Stored data entries:
-- ==== Sys2Proof/Tests/Slice0.lean ====
section
/-!
SUPPORT. The author's own tests, with expected results from the spec's tables and vectors (30_encoding.md R82,
95_test_vectors.md), and one witness for every statement that has hypotheses.
-/

open Sys2Proof Sys2Proof.Machine

namespace Sys2Proof.Tests

/-- The test vectors' parameters: this hardware's values with `CLK_PER_US = 1`; the two bit positions are arbitrary. -/
def p1 : Params where
  clkPerUs := 1
  strobeUs := 1
  charSettleUs := 50
  cursorDelayUs := 50
  tPowerUs := 15000
  tInit1Us := 4100
  tInit2Us := 100
  tCmdUs := 45
  tClearUs := 1700
  columns := 16
  stringCap := 100
  eBit := 2
  rsBit := 0

/-- The same with `CLK_PER_US = 16`. -/
def p16 : Params := { p1 with clkPerUs := 16 }

/-- What holds of the next state of an outcome. -/
def after (o : Host.Outcome State Fault Refusal) (f : State → Bool) : Bool :=
  match o with
  | .next s => f s
  | .fault _ => false
  | .refused _ => false

/-- The machine after reset with the word `w` presented at the next edge. -/
def asked (w : Nat) : State := State.reset.withFetchWord 32 w

/-- The machine with a configured display, running `ms` with E at `e`. -/
def running (e : Bool) (ms : List MicroOp) : State :=
  { State.reset with pinsCfg := true, busy := true, eQ := e, seq := ms }

/-- A string write at `base` with `idx` characters sent, whose read strobe is high. -/
def reading (base : Half) (idx : Nat) (m : Memory) : State :=
  { running false [.rdCap] with
    rqOp := 0x6#4, strBase := base, strIdx := idx, memAddrQ := stringAddr base idx, memRdQ := true, mem := m }

/-- An edge with `rst = 1`. -/
def rstEdge : Edge := { Edge.idle with rst := true }

theorem quiet (n : Nat) (s : State) (h : ∀ e ∈ s.inputs, e.rst = false) : NoReset n s :=
  fun e he => h e (List.mem_of_mem_take he)

theorem quietMem (n : Nat) (s : State) (h : ∀ e ∈ s.inputs, e.memWrites = []) : NoWrites n s :=
  fun e he => h e (List.mem_of_mem_take he)

/-! ## The assembler's check (R80): an ill-formed line for each number -/

theorem test_wellFormed_smoke :
    (Asm.sendNibble 256 0).wellFormed = false ∧ (Asm.sendNibble 0 2).wellFormed = false ∧
    (Asm.sendCmd4 256 0).wellFormed = false ∧ (Asm.sendCmd4 0 65536).wellFormed = false ∧
    (Asm.sendCmd8 256 0).wellFormed = false ∧ (Asm.sendCmd8 0 65536).wellFormed = false ∧
    (Asm.writeChar 256).wellFormed = false ∧ (Asm.writeString 65536).wellFormed = false ∧
    (Asm.moveCursor 256 0).wellFormed = false ∧ (Asm.moveCursor 0 256).wellFormed = false ∧
    (Asm.sendCmd4Now 256).wellFormed = false ∧ (Asm.sendCmd8Now 256).wellFormed = false ∧
    (Asm.nibbleCmd 256).wellFormed = false ∧ (Asm.nibbleData 256).wellFormed = false := by decide

theorem test_illformed_is_an_assembly_error : (Asm.sendCmd4 0 65536).assemble = none := by decide

theorem test_largest_numbers_fit :
    (Asm.sendNibble 255 1).wellFormed = true ∧ (Asm.sendCmd4 255 65535).wellFormed = true ∧
    (Asm.sendCmd8 255 65535).wellFormed = true ∧ (Asm.writeChar 255).wellFormed = true ∧
    (Asm.writeString 65535).wellFormed = true ∧ (Asm.moveCursor 255 255).wellFormed = true := by decide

Exercise requirements: Retype the records above, but only those lines that fall between the line containing "is high. -/" and the line containing "rqOp := 0x6#4, strBase", with both of those lines included, exactly as written.

Written response:
/-- A string write at `base` with `idx` characters sent, whose read strobe is high. -/
def reading (base : Half) (idx : Nat) (m : Memory) : State :=
  { running false [.rdCap] with
    rqOp := 0x6#4, strBase := base, strIdx := idx, memAddrQ := stringAddr base idx, memRdQ := true, mem := m }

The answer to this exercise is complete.